By Shyman, Rose | Security Management, February 2000 | Go to article overview

Women at Work


Shyman, Rose, Security Management


FEMALE EXECUTIVES, like their male counterparts, must frequently travel or live abroad for business. When they do so, they are more at risk than their male peers. A study by the Travel Data Center, for example, found that women represent a disproportionate number of victims of violent crime--especially personal assault. Avon Products, Inc., which markets cosmetics, perfumes, jewelry, and similar products, decided to work toward reducing its employees' risk exposure through a global "Women and Security" program. The program is designed to raise awareness of the dangers of overseas travel and to train female associates to reduce their vulnerability to those dangers so that they can return home safely.

RISK ASSESSMENT. A group of Avon security and human resources representatives started research into the "Women and Security" project in 1996. The author, who is a manager of security for Europe, South Africa, and the company's New York City headquarters, was a member of this team charged with creating the new program.

The program development group began by studying the social, economic, and political issues affecting women who travel and work abroad. To arrive at its conclusions, the group used Internet incident databases maintained by the U.S. Department of State, as well as those of companies such as Kroll & Associates and Transecur. Together, these databases provided Avon with country risk reports, executive country summaries, daily intelligence briefs, travel reports, and travel tips for women. The State Department database is free; others cost an annual subscription fee of between $5,000 and 56,500. The database information was supplemented by interviews with regional security personnel and the female associates who have traveled and worked in high-risk countries.

Avon's development group divided the world into five business regions: Latin America, Europe, Africa, Asia, and the United States. Using the databases, the group then determined the high-risk areas in each region and the importance of the region's business to the company. This allowed the group to pinpoint areas presenting the most danger to both Avon's female travelers and to the company s bottom line. South Africa, the Philippines, Russia, and all of Latin America were ascertained to be areas of the most substantial risk.

South Africa. The development group learned that South Africa has the highest rate of violent crime for any nation not at war. Most crime is found in suburban areas of larger cities and the so-called "black townships." The countryside is safer, but it is home base for multiple tribal and political gangs. Homicides are frequent, half of these occurring in the course of another crime, such as robbery Carjacking is so common that many people will not stop at traffic lights. Rallies and demonstrations, which are commonplace in today's South Africa, can also give rise to violent incidents.

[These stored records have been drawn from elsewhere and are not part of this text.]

-- ==== Sys2Proof/Machine/Ops.lean ====
section
/-! DEFINITION. The named operations: the packed buffer's bytes (MemRead, MemWrite), the pins, the response, the
error signals, the transmitter's replies and the reset input (00_scope.md section 6, R12, R13; 60_exceptions.md R113;
70_reset_and_hazards.md R125). -/

namespace Sys2Proof.Machine

/-- What an unlisted byte of the buffer reads as: INIT zero-fills it (41_chain_ops.md R79). -/
def unlistedByte : Byte := 0

/-- The canonical form: addresses strictly rising, no entry equal to what an unlisted address reads as. -/
abbrev Memory.wf (m : Memory) : Prop :=
  m.Pairwise (fun x y => x.1 < y.1) ∧ ∀ x ∈ m, x.2 ≠ unlistedByte

/-- The byte at an index: the first cell that lists it, else the unlisted byte. -/
def readCell : Memory → Nat → Byte
  | [], _ => unlistedByte
  | (a, b) :: m, i => if a = i then b else readCell m i

/-- A cell put before the first one of a higher address. -/
def insertCell (i : Nat) (b : Byte) : Memory → Memory
  | [] => [(i, b)]
  | (a, x) :: m => if i < a then (i, b) :: (a, x) :: m else (a, x) :: insertCell i b m

/-- A byte written; writing the unlisted byte removes the entry. -/
def writeCell (m : Memory) (i : Nat) (b : Byte) : Memory :=
  let rest := m.filter (fun x => x.1 ≠ i)
  if b = unlistedByte then rest else insertCell i b rest

/-- How many bytes of the buffer exist: `36 x D` while ready, none while uninitialized (10_state.md R18). -/
def State.bufSize (s : State) : Nat :=
  match s.mode with
  | .ready => bufLength s.devices
  | .uninitialized => 0

/-- `MemRead(i, 1)` (00_scope.md section 6): requires that the byte exists. -/
def memRead (s : State) (i : Nat) : Except Fault Byte :=
  if i < s.bufSize then .ok (readCell s.buf i) else .error .bufferIndexOutOfRange

/-- A state with another buffer. -/
def State.setBuf (s : State) (m : Memory) : State := { s with buf := m }

/-- `MemWrite(i, 1, [b])` (00_scope.md section 6): requires that the byte exists. -/
def memWrite (s : State) (i : Nat) (b : Byte) : Except Fault State :=
  if i < s.bufSize then .ok (s.setBuf (writeCell s.buf i b)) else .error .bufferIndexOutOfRange

/-- An event appended to the output trace (00_scope.md R12). -/
def State.emit (s : State) (e : Event) : State := { s with trace := s.trace ++ [e] }

/-- A pin register written. -/
def State.setPin (s : State) (p : Pin) (level : Level) : State :=
  match p with
  | .latch => { s with latch := level }
  | .blank => { s with blank := level }

/-- `Pin(P, level)`: write the pin register and append the event, whatever the level was (00_scope.md section 6,
41_chain_ops.md R92). -/
def State.drivePin (s : State) (p : Pin) (level : Level) : State := (s.setPin p level).emit (.pin p level)

/-- A response returned to the host (30_encoding.md R60). -/
def State.respond (s : State) (r : Response) : State := { s with responses := s.responses ++ [r] }

/-- `return (OK, data)` (00_scope.md section 6). -/
def State.answerOk (s : State) (data : Half) : State := s.respond ⟨.ok, data⟩

/-- `raise <Error>`: the block's only exception. No state is saved, no mode changes and control goes nowhere: the
command ends with the error's status, and nothing else is written (60_exceptions.md R113, 00_scope.md section 6).
There is no return from it (R114). `data` is the sentinel for GET (R104), else zero (30_encoding.md R61). -/
def State.raiseError (s : State) (e : Status) (data : Half) : State := s.respond ⟨e, data⟩

/-- The FLUSH in flight (10_state.md R27). -/
def State.setFlight (s : State) (f : Option Flight) : State := { s with flight := f }

/-- The transmitter's next replies. -/
def State.setReplies (s : State) (rs : List TxReply) : State := { s with replies := rs }

/-- What the host will still do. -/
def State.setHost (s : State) (inputs : List HostInput) : State := { s with host := inputs }

/-- Whether reset is to fall between the two pin writes of the next latch pulse: the pulse is cut there
(70_reset_and_hazards.md R126). -/
def State.cutsPulse (s : State) : Bool :=
  match s.host with
  | .resetInPulse :: _ => true
  | _ => false

/-- The reset input that this step takes, as the host's inputs after it: one that is asserted at once
(70_reset_and_hazards.md R125), or one in the latch pulse, when LATCH is high for it or no FLUSH is left (R126). -/
def State.resetDue (s : State) : Option (List HostInput) :=
  match s.host, s.flight with
  | .reset :: later, _ => some later
  | .resetInPulse :: later, none => some later
  | .resetInPulse :: later, some .pulse => some later
  | _, _ => none

/-- One free value drawn. -/
def State.countDraw (s : State) : State := { s with draws := s.draws + 1 }

/-- The transmitter's next reply: an input (00_scope.md R13). It is the first one listed, and past the list's end a
free draw (notes/assumptions/2.md). -/
def State.nextReply (s : State) : TxReply × State :=
  match s.replies with
  | r :: rest => (r, s.setReplies rest)
  | [] => (Config.txReply s.draws, s.countDraw)

/-- The mode test, which comes before every other (60_exceptions.md R112): a command that has a meaning only in
`ready` (41_chain_ops.md R95, R96). -/
def whenReady (s : State) (r : Refusal) (meaning : Host.Outcome State Fault Refusal) :
    Host.Outcome State Fault Refusal :=
  match s.mode with
  | .ready => meaning
  | .uninitialized => .refused r

/-- The outcome of a command whose accesses to the buffer may fault. -/
def toOutcome : Except Fault State → Host.Outcome State Fault Refusal
  | .ok s => .next s
  | .error f => .fault f

/-- The reset input: every piece of state at its reset value at once, no event, no response, a command in flight
abandoned (70_reset_and_hazards.md R125, 10_state.md R30). What is outside the block goes on: the host's later inputs
and the transmitter's later replies. -/
def hardwareReset (later : List HostInput) (s : State) : State :=
  { State.reset with host := later, replies := s.replies, draws := s.draws }

end Sys2Proof.Machine
end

Of special concern to female travelers is South Africa's level of sexual assaults, which is among the highest in the world. While no reliable statistics are available, it is estimated by agencies inside the nation that a million women are raped each year.

Sexual harassment is also widespread, despite newly enacted laws to ensure equal rights for women.

The Philippines. The Philippines has seen a recent marked increase in crime, especially in larger cities like Manila. The most common crimes include mugging and pickpocketing, burglary, and robbery Foreigners are favored targets.

Some rural areas are occupied by bandit gangs, guerrilla groups, and private armies. Kidnapping has become a criminal industry on the southern island of Mindanao, and increasingly, in Manila. Ethnic Chinese, Taiwanese, and Japanese are primary targets of the kidnappers, as are children of wealthy families. However, as those target groups have become more security-conscious, kidnappers have switched their attention to non-Asian business people. …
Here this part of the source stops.